Records for this exercise ->
/-- A LOOP or MLOOP whose F passes and whose end offset lies below its own bundle's length, which its fields D and A
fail (R184, R197, R201). -/
def shortLoop (n : Nat) (w : SlotWord) : Bool :=
  (wOp w == 0x14 || (wOp w == 0x15 && wF w != 0)) && decide ((wD w ++ wA w).toNat < n)

/-- A slot in its own turn of R184 step 4, in a bundle of `n` slots. -/
def decodeTurn (n k : Nat) (w : SlotWord) (ws : List Imm31) : Dec Instr :=
  if k = 0 ∧ wOp w = 0x7E then (dPfx w).map .pfx
  else if shortLoop n w then .error 0x0006
  else do
    let i ← decodeSlot w ws
    match i with
    | .cpy o => followChk o
    | _ => pure ()
    pure i

/-- The slots in turn; the masked slots take VM0 and VM1 in order (R178). -/
def decodeSlots (n : Nat) :
    List (Nat × SlotWord × List Imm31) → List (Option (BitVec 3)) → Except Illegal (List BSlot)
  | [], _ => .ok []
  | (k, w, ws) :: r, vms =>
    match decodeTurn n k w ws with
    | .error c => .error ⟨c, k, w⟩
    | .ok i =>
      let m := masked (wOp w).toNat
      (decodeSlots n r (if m then vms.tail else vms)).map
        fun t => ⟨k, w, ws, i, if m then (vms.head?).join else none⟩ :: t

/-- The words of a bundle, up to the first with E = 1 (R170). -/
def frame (l : List SlotWord) : Except Illegal (List SlotWord) :=
  let l8 := l.take 8
  match l8.findIdx? wE with
  | some k => if k ≤ 2 then .error ⟨0x0009, k, l8.getD k 0⟩ else .ok (l8.take (k + 1))
  | none => .error ⟨0x0009, 7, l8.getD 7 0⟩

/-- Decodes a bundle from the words at its address, in the order of R184 steps 1 to 5, then the lone RFT of R337. Which
slot is named where R183 leaves it open is log 41. -/
def decodeBundle (l : List SlotWord) : Except Illegal Bundle := do
  let ws ← frame l
  let w0 := ws.headD 0
  let pfx := wOp w0 == 0x7E
  let surr : BitVec 7 := if pfx then w0.extractLsb' 14 7 else 0
  let items := groupSlots surr 0 ws
  match (items.drop 1).find? fun e => wOp e.2.1 == 0x7E with
  | some (k, w, _) => .error ⟨0x0007, k, w⟩
  | none =>
  if pfx ∧ 4 < (w0.extractLsb' 21 3).toNat then .error ⟨0x000D, 0, w0⟩
  else if surr.getLsbD 0 ∨ ((List.range 7).any fun j => surr.getLsbD j && decide (ws.length ≤ j + 1)) then
    .error ⟨0x000A, 0, w0⟩
  else
  match items.find? fun e => decide (3 < e.2.2.length) || (!e.2.2.isEmpty && wOp e.2.1 == 0) with
  | some (k, w, _) => .error ⟨0x000A, k, w⟩
  | none =>
  match overLimit (items.map fun e => (clsOf (wOp e.2.1).toNat, e.1, e.2.1)) [] with
  | some (k, w) => .error ⟨0x0008, k, w⟩
  | none => do
  let vms : List (Option (BitVec 3)) :=
    if pfx then
      [if w0.getLsbD 10 then some (w0.extractLsb' 11 3) else none,
       if w0.getLsbD 6 then some (w0.extractLsb' 7 3) else none]
    else []
  let slots ← decodeSlots ws.length items vms
  let taken := (items.filter fun e => masked (wOp e.2.1).toNat).length
  if (vms.drop taken).any Option.isSome then .error ⟨0x0006, 0, w0⟩
  else
  match if slots.any (fun b => b.instr == .rft) then slots.find? (fun b => b.instr != .rft && b.instr != .nop) else none with
  | some b => .error ⟨0x0006, b.pos, b.word⟩
  | none =>
  let scope := match slots with
    | ⟨_, _, _, .pfx o, _⟩ :: _ => o.scope
    | _ => .core
  .ok ⟨ws.length, scope, slots⟩

/-! ## The encoder (R171 to R181) -/

def Lat.code : Lat → BitVec 2
  | .bs => 0 | .bv => 1 | .bl => 2 | .bx => 3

Assignment -> Could you retype exactly the lines above, starting at the line that contains "fail (R184, R197, R201). -/" and ending at the line that contains "def decodeTurn (n", and nothing more?

Expected answer ->
fail (R184, R197, R201). -/
def shortLoop (n : Nat) (w : SlotWord) : Bool :=
  (wOp w == 0x14 || (wOp w == 0x15 && wF w != 0)) && decide ((wD w ++ wA w).toNat < n)

/-- A slot in its own turn of R184 step 4, in a bundle of `n` slots. -/
def decodeTurn (n k : Nat) (w : SlotWord) (ws : List Imm31) : Dec Instr :=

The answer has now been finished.